# Bad to drive without brake booster vacuum hose?



## KadilakJack (Jan 1, 2021)

So, long story short, I'm an idiot and managed to snap the brake booster vacuum hose off at the manifold. (Of course I broke the fitting that's part of the manfold cast itself and not the cheap vacuum hose.) I ordered a new manifold but due to the holiday I won't see it until Tuesday, and, of course, I have a super important appointment to make on Monday, and it's an hour away from my home in the mountains. I've not noticed any loss of braking ability, and it's been about two days since the incident. So, my question is, would it be stupid to continue to drive with the hose disconnected? Could I possibly try to use plastic weld to hold the broken fitting back together until I can replace the manifold? 2011 Cruze LT, 1.4 turbo, automatic, about 125k miles.


----------



## Ma v e n (Oct 8, 2018)

Driving with an open port on the intake manifold will cause a massive lean condition, rough idle, and DTCs


----------



## KadilakJack (Jan 1, 2021)

****, that's what I was afraid of. It's not done anything strange yet, but the CEL just showed up, P0137


----------



## JLL (Sep 12, 2017)

KadilakJack said:


> So, long story short, I'm an idiot and managed to snap the brake booster vacuum hose off at the manifold. (Of course I broke the fitting that's part of the manfold cast itself and not the cheap vacuum hose.) I ordered a new manifold but due to the holiday I won't see it until Tuesday, and, of course, I have a super important appointment to make on Monday, and it's an hour away from my home in the mountains. I've not noticed any loss of braking ability, and it's been about two days since the incident. So, my question is, would it be stupid to continue to drive with the hose disconnected? Could I possibly try to use plastic weld to hold the broken fitting back together until I can replace the manifold? 2011 Cruze LT, 1.4 turbo, automatic, about 125k miles.
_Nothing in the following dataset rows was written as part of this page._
/-- Slots at 1 and 47, rates 5 and 6, quiet and not. -/
theorem witness_SlotsAndRateAreCheckedThenPending :
    let s := State.reset
    let good (named : List Nat) : Prop := (∀ m ∈ named, 1 ≤ m ∧ m ≤ 47) ∧ named.Nodup
      ∧ ∀ m ∈ named, ∀ c, (s.channel c).slot ≠ m ∧ (s.channel c).pending.map ChanConfig.slot ≠ some m
          ∧ (s.channel c).keptNext ≠ some m
    Listening s.toPart ∧ good [1, 47] ∧ ¬ good [48] ∧ ¬ good [2, 2] ∧ (5 : Byte).toNat ≤ 5 ∧ 5 < (6 : Byte).toNat
      ∧ (∀ p, (s.runner p).state = .idle ∧ s.onAirEntry p = none ∧ s.nextEntry p = none)
      ∧ ((after running).runner 0).state = .running ∧ Listening (after running).toPart := by decide +kernel

theorem witness_TrunkRowsTakeEffect :
    let a : Assembly := { source := 1, tag := 2, next := 1, payload := [], age := 4 }
    State.reset.active = true ∧ State.reset.clock.pendingRate = none
      ∧ State.reset.port.lock = .seeking 0 ∧ State.reset.intake.contexts.at 3 = none
      ∧ (after (Part.onClock · (fun c => { c with pendingRate := some .r50 }))).clock.pendingRate = some .r50
      ∧ (after (Part.setLock · (.flywheel 12))).port.lock = .flywheel 12
      ∧ (after (Part.onIntake · (fun k => { k with contexts := k.contexts.set 3 (some a) }))).intake.contexts.at 3 = some a := by
  decide +kernel
theorem witness_ReadsAndAcknowledgementsAnswer : Listening State.reset.toPart
    ∧ 1 ≤ (180 : Byte).toNat ∧ (180 : Byte).toNat ≤ 180 ∧ (588 : Half).toNat + (180 : Byte).toNat ≤ 768
    ∧ (3 : ProgId).val = (3 : Byte).toNat ∧ (127 : Byte).toNat ≤ 127 ∧ TableKind.ofCode (1 : Byte).toNat = some .next
    ∧ (15 : Byte).toNat ≤ 15 ∧ (23 : ChanId).val + 1 = (24 : Byte).toNat ∧ (31 : LineId).val + 1 = (32 : Byte).toNat
    ∧ (31 : Byte).toNat ≤ 31 ∧ 8 < (9 : Byte).toNat := by decide
theorem witness_Reads_unknown : LinesShown State.reset.toPart := by decide +kernel
theorem witness_ReadResponsesFitOneMessage : Bounded State.reset.toPart ∧ State.reset.port.slots.replies.length ≤ 4
    ∧ (∀ m ∈ State.reset.port.pendingSlots, m.replies.length ≤ 4)
    ∧ ∀ d, (State.reset.channel d).waiting.length ≤ 3 := by decide +kernel

/-- The four ways of a raised notice, on a full queue and on one short of it. -/
theorem witness_RaisedNoticeMergesEntersOrDisplaces :
    fullQueue.Pairwise (fun m n => m.kind.priority ≤ n.kind.priority) ∧ fullQueue.length = 32
      ∧ (fullQueue.dropLast).length = 31
      ∧ (∃ m ∈ fullQueue, m.kind = .trunkLost ∧ m.subject = {})
      ∧ (∀ m ∈ fullQueue, ¬ (m.kind = .markerAdjusted ∧ m.subject = {}))
      ∧ (∀ m ∈ fullQueue, m.kind.priority ≤ NoticeKind.markerAdjusted.priority)
      ∧ (∀ m ∈ fullQueue, ¬ (m.kind = .noAck ∧ m.subject = {}))
      ∧ ∃ m ∈ fullQueue, NoticeKind.noAck.priority < m.kind.priority := by decide +kernel

/-- A store with every record in a state. -/
def filled (st : RecState) : State := after (fun s => { s with store := s.store.map (fun r => { r with state := st }) })
theorem filled_state (st : RecState) (r : RecId) : ((filled st).record r).state = st := by
  simp [filled, after, State.onPart, Part.record]

theorem witness_OpenStoryTakesLowestFree :
    let sources (st : RecState) := after (Part.onRecord · 7 (fun r => { r with state := st }))
    Listening State.reset.toPart ∧ 32 + 64 + (448 : Half).toNat ≤ 544 ∧ ¬ (32 + 64 + (449 : Half).toNat ≤ 544)
      ∧ (State.reset.record 0).state = .free ∧ (State.reset.record 7).state = .free
      ∧ ((sources .opened).record 7).state = .opened ∧ ((sources .ready).record 7).state = .ready := by decide +kernel
theorem witness_OpenStory_noneFree : (∀ r, ((filled .opened).record r).state ≠ .free)
    ∧ (∀ r, ((filled .ready).record r).state ≠ .free) ∧ ((filled .ready).record 7).state = .ready :=
  ⟨fun r => by rw [filled_state]; decide, fun r => by rw [filled_state]; decide, filled_state .ready 7⟩

/-- Values at and beyond the end of a setting's range, slots 15 and 16, 187 and 188 bytes of text. -/
theorem witness_WriteStoryWritesItsBytesOnly :
    let s := after (Part.onRecord · 7 (fun _ => Record.openedWith 3 2 10))
    Listening s.toPart ∧ Memory.wf (s.record 7).content ∧ (s.record 7).state = .opened
      ∧ (State.reset.record 7).state ≠ .opened ∧ beNat [16] ≤ 16 ∧ 16 < beNat [17] ∧ ([17] : List Byte).length = 1
      ∧ (15 : Half).toNat ≤ 15 ∧ ¬ ((16 : Half).toNat ≤ 15)
      ∧ (List.replicate 187 (0 : Byte)).length ≤ 187 ∧ 187 < (List.replicate 188 (0 : Byte)).length := by decide +kernel

theorem witness_CloseStoryChecksThenReadies :
    let s := after (Part.onRecord · 7 (fun _ => Record.openedWith 3 2 10))
    let one := after (Part.onRecord · 7 (fun _ => (Record.openedWith 0 0 0).put 11 [1]))
    let sum (x : Record) := ((List.range 760).map (fun j => (x.byteAt (8 + j)).toNat)).sum % 65536
    Listening s.toPart ∧ (State.reset.record 7).state = .free ∧ ((after (ready 0)).record 7).state = .ready
      ∧ (s.record 7).state = .opened ∧ sum (s.record 7) = (15 : Half).toNat ∧ sum (s.record 7) ≠ (16 : Half).toNat
      ∧ (s.record 7).eventCount = 0 ∧ 0 < (one.record 7).eventCount ∧ sum (one.record 7) = (1 : Half).toNat
      ∧ (one.record 7).slotComplete 0 = false := by decide +kernel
When I was installing my boost guage earlier this year, I removed the brake booster and purge valve lines from the intake to tap into my throttle body spacer. I forgot to plug the lines back in and started it up for a test. The engine revved upfront 700 RPM to 6500 RPM in about 3 seconds. I shut it off and plugged the lines back in. I wouldn't try driving your car until you get it fixed.


----------



## KadilakJack (Jan 1, 2021)

JLL said:


> When I was installing my boost guage earlier this year, I removed the brake booster and purge valve lines from the intake to tap into my throttle body spacer. I forgot to plug the lines back in and started it up for a test. The engine revved upfront 700 RPM to 6500 RPM in about 3 seconds. I shut it off and plugged the lines back in. I wouldn't try driving your car until you get it fixed.


Idle has been normal thus far, nothing crazy like that, but don't want to push it. Thanks for the input.


----------



## -loki- (Dec 13, 2019)

Park it and get a ride. Cheaper than a new engine.


----------



## Valpo Cruze (Feb 23, 2014)

Can you plug the leak for now to eliminate the open port to your intake?


----------



## snowwy66 (Nov 5, 2017)

Plug off the air leak.


----------